Hugh Mahon: Patriot, Pressman, Politician, Volume 1, Patriot and Pressman: the years from 1857 to 1901
Author: Jeff Kildea
ISBN-13: 9780992467180
Publisher: Anchor Books
Guideline Price: €0

One of my thesis supervisors once said to me, to my delight, on reading a draft chapter, "I knew nothing about the subject but I soon began to trust you". This is a comment I found myself applying to Jeff Kildea's Hugh Mahon: Patriot, Pressman, Politician (Vol 1). This is a meticulously researched, properly sourced, lucidly written, accurate and insightful account of the life of this minor – but significant and influential – Irish man and his role in two political hemispheres, Ireland and Australia.

Kildea, wisely, tells us from the beginning what separated Mahon from the Australian Federal parliamentary herd, to which he belonged, with short breaks, from 1901 to 1920 – he was the only Australian Federal parliamentarian ever to be expelled from that body, his offence being “seditious and disloyal utterances”. As Kildea writes, it is for this that Mahon “is mostly remembered, if at all”.

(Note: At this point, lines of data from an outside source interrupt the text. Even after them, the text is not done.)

-- ==== Sys2Proof/Machine/Matrix.lean ====
section
/-! DEFINITION. The matrix slot and the arrays (R107-R109, R130-R148): what each operation checks at issue, when a
queued operation starts, what a plane load, a stream and an epilogue do, and the weight chain (R202-R206). -/

namespace Sys2Proof.Machine

/-! ## Operands at issue -/

/-- K rows of a plane (R65, R130). -/
def planeK (fmt : Nat) : Nat := if fmt = 6 || fmt = 7 then 64 else if fmt = 10 || fmt = 11 then 256 else 128

/-- FMT 8-11 are the grouped formats (R108). -/
def isGrouped (fmt : Nat) : Bool := decide (8 ≤ fmt ∧ fmt ≤ 11)

/-- FMT 2-7 are the float formats (R108). -/
def isFloat (fmt : Nat) : Bool := decide (2 ≤ fmt ∧ fmt ≤ 7)

/-- Group size by its code (R133). -/
def groupSize (code : Nat) : Nat := 32 * 2 ^ code

/-- Bytes of the scale stream of a grouped plane (R66). -/
def scaleBytes (fmt gs : Nat) : Nat := planeK fmt / groupSize gs * 128 + 256

/-- The range check, then the alignment check, of M-slot bytes `a` to `a + len - 1` (R122, R132). -/
def mAddr (a len : Nat) : Option Cause :=
  if satchelSize < a + len then some .satchelRange else if a % 128 ≠ 0 then some .misaligned else none

/-- The completion flag of an M-slot operation. With F = 0 a non-zero FLAG is ignored and raises nothing: R107 lists FLAG
as the completion flag and does not say that F = 0 leaves it unused (DESIGN CHOICE, log 81). -/
def mFlag (f : MFields) : Option Nat := if f.f then some f.flag.toNat else none

/-- The fields an opcode other than MRUN leaves at 0. -/
def mRunFieldsZero (f : MFields) : Bool :=
  f.mode == 0#3 && !f.axis && !f.clr && f.mask == 0#4

/-- The tag an FMT gives (R137). -/
def fmtTag (fmt : Nat) : Tag := if isGrouped fmt then .grouped else if isFloat fmt then .float else .integer

/-- The format of the active plane in issue order: what the queued loads and swaps will have made of it (R108, R135). -/
def issueFmt (a : ArrSt) : Option Nat :=
  let sh := match a.loading with | some o => some o.fmt | none => a.shadow.fmt
  (a.queue.foldl (fun (st : Option Nat × Option Nat) o =>
    match o with
    | .load l => (st.1, some l.fmt)
    | .swap _ _ => (st.2, st.1)
    | _ => st) (a.active.fmt, sh)).1

/-- MODE, FMT and AXIS combine (R142). -/
def modeOk (mode fmt : Nat) (axis : Bool) : Bool :=
  if mode = 0 then decide (fmt ≤ 11) && (!axis || decide (fmt ≤ 7))
  else if mode ≤ 4 then decide (fmt ≤ 7)
  else decide (mode = 5 ∧ fmt = 12)

/-- Count and first row of an MRUN or MEPI from the register SB names, none where they are illegal (R107). -/
def rowsArg (x : W64) : Option (Nat × Nat) :=
  let n := bits x.toNat 7 0
  let fst := bits x.toNat 14 8
  if x.toNat < 2 ^ 15 ∧ 1 ≤ n ∧ fst + n ≤ 128 then some (n, fst) else none

/-- Set the tag of plane `pl` of a core; both of its array for a pair. -/
def setTag (c : CoreSt) (pl : Nat) (t : Tag) : CoreSt :=
  c.modArr (pl / 2) (fun a => if pl % 2 = 0 then { a with tag0 := t } else { a with tag1 := t })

What we are treated to in this first volume is a fascinating range of historical events and places at the centre of this wandering Irish man's experience

But there was more to Mahon’s life than that. What we are treated to in this first volume is a fascinating range of historical events and places at the centre of this wandering Irish man’s experience. The journey begins in a forgotten part of Ireland, well out of the tourist gaze: the townland of Killurin, Co Offaly, or King’s County, as it was when Mahon was born into a strong farming family there in 1857. Landlord and tenant problems provoked the family’s flight, first to Canada and then to Albany, New York, where young Hugh had an apprenticeship in Fenian-inspired Irish local politics and the printer’s trade.

The Land League years

On returning to Ireland he went into journalism in Co Wexford, not so much as a reporter of fetes, church gatherings and social doings but as an activist and supporter of the Irish nationalist cause in the early 1880s, under Charles Stewart Parnell and the Irish National Land League.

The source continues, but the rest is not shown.